Tuesday, June 5, 2012

Cancer Is Not A Battle We Win or Lose

This was posted by my favorite blogger "breast cancer? but doctor...I hate pink"

Amazing words from Dr Erica D. Bernstein that mean so much today.

"Cancer is not a battle that we win or lose. It is not our fault or a sign of weakness. We are not responsible for our cancer outcomes. The crapshoot of cancer and recurrence can NOT be controlled. Celebrate yourself for each time you, despite all the trauma of cancer, treatment, and the mindf*** of "survivorship", choose to love, live, lust, laugh... We are not a success story based on our cancer progression or not.

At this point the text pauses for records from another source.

/-- The cases follow the major opcode map (R107). -/
theorem decodeMajor_encode (i : Instr) : decodeMajor (encode i) = .ok i := by
  cases i with
  | lb | lh | lw | ld | lbu | lhu | lwu => simp [encode, decodeMajor, decodeLoad]
  | flw | fld => simp [encode, decodeMajor, decodeLoadFp]
  | addi | slti | sltiu | andi | ori | xori => simp [encode, decodeMajor, decodeOpImm]
  | slli => simp [encode, decodeMajor, decodeOpImm, decodeShiftLeft]
  | srli | srai => simp [encode, decodeMajor, decodeOpImm, decodeShiftRight]
  | addiw => simp [encode, decodeMajor, decodeOpImm32]
  | slliw => simp [encode, decodeMajor, decodeOpImm32, decodeShiftLeftW]
  | srliw | sraiw => simp [encode, decodeMajor, decodeOpImm32, decodeShiftRightW]
  | sb | sh | sw | sd => simp [encode, decodeMajor, decodeStore]
  | fsw | fsd => simp [encode, decodeMajor, decodeStoreFp]
  | amoaddW | amoswapW | amoandW | amoorW | amominW | amomaxW | amominuW | amomaxuW
  | amoaddD | amoswapD | amoandD | amoorD | amominD | amomaxD | amominuD | amomaxuD =>
    simp [encode, decodeMajor, decodeAmo]
  | fence | fenceI => simp [encode, decodeMajor, decodeMiscMem]
  | add | sub | slt | sltu | and | or | xor | sll | srl | sra
  | mul | mulh | mulhu | mulhsu | div | divu | rem | remu => simp [encode, decodeMajor, decodeOp]
  | lui => simp [encode, decodeMajor]
  | addw | subw | sllw | srlw | sraw | mulw | divw | divuw | remw | remuw => simp [encode, decodeMajor, decodeOp32]
  | fmaddS | fmaddD => simp [encode, decodeMajor, decodeMadd]
  | fmsubS | fmsubD => simp [encode, decodeMajor, decodeMsub]
  | fnmsubS | fnmsubD => simp [encode, decodeMajor, decodeNmsub]
  | fnmaddS | fnmaddD => simp [encode, decodeMajor, decodeNmadd]
  | faddS | fsubS | fmulS | fdivS | fsqrtS | fminS | fmaxS | fcvtLS | fcvtLuS | fcvtWS | fcvtWuS | fcvtSL | fcvtSLu
  | fcvtSW | fcvtSWu | fcvtSD | fsgnjS | fsgnjnS | fsgnjxS | mftxS | mxtfS | mffsr | mtfsr | feqS | fltS | fleS =>
    simp [encode, decodeMajor, decodeOpFp, decodeOpFpS, needZero, needRm0]
  | faddD | fsubD | fmulD | fdivD | fsqrtD | fminD | fmaxD | fcvtLD | fcvtLuD | fcvtWD | fcvtWuD | fcvtDL | fcvtDLu
  | fcvtDW | fcvtDWu | fcvtDS | fsgnjD | fsgnjnD | fsgnjxD | mftxD | mxtfD | feqD | fltD | fleD =>
    simp [encode, decodeMajor, decodeOpFp, decodeOpFpD, needZero, needRm0]
  | beq | bne | blt | bge | bltu | bgeu => simp [encode, decodeMajor, decodeBranch]
  | j | jal => simp [encode, decodeMajor]
  | jalrC | jalrR | jalrJ => simp [encode, decodeMajor, decodeJalr]
  | rdnpc => simp [encode, decodeMajor, decodeJalr, decodeRdnpc]
  | syscall | brk => simp [encode, decodeMajor, decodeSystem, decodeSystemFunct, decodeCall]
  | rdcycle | rdtime | rdinstret => simp [encode, decodeMajor, decodeSystem, decodeSystemFunct]

theorem decodeWord_encode (i : Instr) : decodeWord (encode i) = .ok i :=
  (decodeWord_encode_eq_decodeMajor i).trans (decodeMajor_encode i)

/-- A parcel is laid out as two bytes that hold it. -/
theorem exists_parcelBytes_eq (e : Endian) (p : BitVec 16) :
    ∃ b0 b1, parcelBytes e p = [b0, b1] ∧ parcelOf e b0 b1 = p := by
  have hp : p.extractLsb' 8 8 ++ p.extractLsb' 0 8 = p := by
    simp only [BitVec.extractLsb'_append_extractLsb'_eq_extractLsb']
    exact BitVec.extractLsb'_eq_self
  cases e with
  | little => exact ⟨_, _, rfl, hp⟩
  | big => exact ⟨_, _, rfl, hp⟩

/-- A word is its high parcel and then its low one. -/
theorem append_parcels_eq_self (w : InstWord) : w.extractLsb' 16 16 ++ w.extractLsb' 0 16 = w := by
  simp only [BitVec.extractLsb'_append_extractLsb'_eq_extractLsb']
  exact BitVec.extractLsb'_eq_self

/-- The bytes of a word are decoded as the word, in either byte order (R54). -/
theorem decodeBytes_wordBytes (e : Endian) {w : InstWord} {i : Instr} (rest : List Byte) (h : decodeWord w = .ok i) :
    decodeBytes e (wordBytes e w ++ rest) = .ok (i, rest) := by
  obtain ⟨b0, b1, hlo, hlo'⟩ := exists_parcelBytes_eq e (w.extractLsb' 0 16)
  obtain ⟨b2, b3, hhi, hhi'⟩ := exists_parcelBytes_eq e (w.extractLsb' 16 16)
  simp [wordBytes, hlo, hhi, decodeBytes, hlo', hhi', append_parcels_eq_self, h]

/-- Settles O1: the bytes give the word, and the word gives the instruction. -/
theorem decodeEncode : Obligations.DecodeEncode := fun e i rest =>
  decodeBytes_wordBytes e rest (decodeWord_encode i)

end Sys2Proof
end

section
/-! What it takes for an instruction that writes one x register to complete. The frame is proved once for `writeX`; a
value is given as the `XPRLEN`-bit vector `BitVec.ofInt` of a number, so that the operations are dealt with at every
width at once and no later proof splits on the variant. From these, the integer register-immediate instructions and
those that share their operations (R201 to R212, R231 to R237, R241, R242, R251). -/
namespace Sys2Proof.Machine

/-! ### Operands at the width of a register -/

/-- `x[r]` as an `XPRLEN`-bit vector. -/
def State.xBits (s : State) (r : XReg) : BitVec s.xlen.bits := (s.getX r).setWidth s.xlen.bits

@[simp] theorem State.toNat_xBits (s : State) (r : XReg) : (s.xBits r).toNat = s.ux r := by
  rw [State.xBits, BitVec.toNat_setWidth, Nat.mod_eq_of_lt (s.getX_lt r), State.ux]

@[simp] theorem State.toInt_xBits (s : State) (r : XReg) : (s.xBits r).toInt = s.sx r := by
  unfold State.xBits State.sx
  cases s.xlen with
  | rv32 => rfl
  | rv64 => exact congrArg BitVec.toInt (BitVec.setWidth_eq _)

theorem State.toNat_setWidth_getX_low (s : State) (r : XReg) : ((s.getX r).setWidth 32).toNat = s.uxLow r :=
  BitVec.toNat_setWidth ..

/-- A narrower vector holds the same number, modulo the smaller power of two. -/
theorem setWidth_ofInt {n m : Nat} (h : n ≤ m) (v : Int) : (BitVec.ofInt m v).setWidth n = BitVec.ofInt n v := by
  have hdvd : ((2 ^ n : Nat) : Int) ∣ (2 ^ m : Nat) := Int.natCast_dvd_natCast.mpr (Nat.pow_dvd_pow 2 h)
  apply BitVec.eq_of_toNat_eq
  rw [BitVec.toNat_setWidth, BitVec.toNat_ofInt, BitVec.toNat_ofInt, ← Int.emod_emod_of_dvd v hdvd,
    Int.toNat_emod (Int.emod_nonneg _ (by positivity)) (Int.natCast_nonneg _), Int.toNat_natCast]

theorem setWidth_immWord {n : Nat} (h : n ≤ 64) (imm : BitVec 12) : (immWord imm).setWidth n = imm.signExtend n :=
  setWidth_ofInt h imm.toInt

/-- A sign-extended immediate, read as an unsigned number. -/
theorem toNat_signExtend_imm (n : Nat) (imm : BitVec 12) :
    (imm.signExtend n).toNat = (imm.toInt % (2 ^ n : Nat)).toNat := BitVec.toNat_ofInt _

We succeed when we are courageous enough to keep walking forward even with missing parts, severe pain, addled brains, and broken hearts."

Sunday, May 27, 2012

Struggling with My New Normal

I keep hoping I'll get back to my old physical self when I could hike forever and not slow down. Where I was only limited by my fear of heights on what canyons I could go down. Six or seven hours of sleep was more than sufficient and I wasn't in constant pain. I'm not sure if it will ever happen now. I struggle with not getting too down on myself. I still have so much pain that it is so hard to do the work needed to get closer to what I was. I am trying though and not long ago we took a canyoneering class in Utah. I wanted to see if I was even capable of doing rappelling again. It was a GREAT day and it did give me hope that I will be able to once again travel down the canyons I love. Maybe not as well or as long or as far as I used to but my joy will be the same. Here are a few pictures from our class.
 Nice having my old helmet on again
 I can still set up an anchor
 Hoping my hands are strong enough for this

It was a beautiful day!  Life is good
Love this picture! I look happy
This is fun!
I'm still smiling
Heading back to the car.  Sore, excited, happy, and tired.  Maybe I can do this!

Sunday, May 13, 2012

Life Traveler

Monday, March 19, 2012

Mule Trip to Phantom Ranch

Last weekend I was lucky enough to take a mule trip to Phantom Ranch with my parents.  It was one of the hardest things I have ever done but also one of my favorite things.  I will remember it forever.  We stayed in one of the cabins for two nights and rode out again.  We had beautiful weather and a wonderful time.
 Getting ready
 Mom meets Marcy
 It was a beautiful morning

 Still some ice and snow on the trail in the shady areas
There were more switchbacks on the way down and back than we could count
A well deserved break at Indian Garden
Dad and Mona
Chalula and I
Back in the saddle
Down to the Colorado River!
Crossing the Black Bridge
The rest of our mule train
We made it!
Our home for two nights
Chalula enjoying her day off
The bottom of the Grand Canyon is beautiful
Silver Bridge
Bright Angel Creek
Quiet morning at the Ranch
 Hiking on the North Kaibab Trail
More of the North Kaibab Trail
Starting out to the rim
Dad and Mona on Black Bridge
 Our mule train
 Can't beat the views
Best picture of the whole trip
More unbeatable views
We came up that?
Another view back the way we came. 

Camera battery died at this point but other than a few sore muscles, we made it out just great.  Happy Birthday Mom and Dad!  Can't wait until we do a Colorado River trip for your 80th!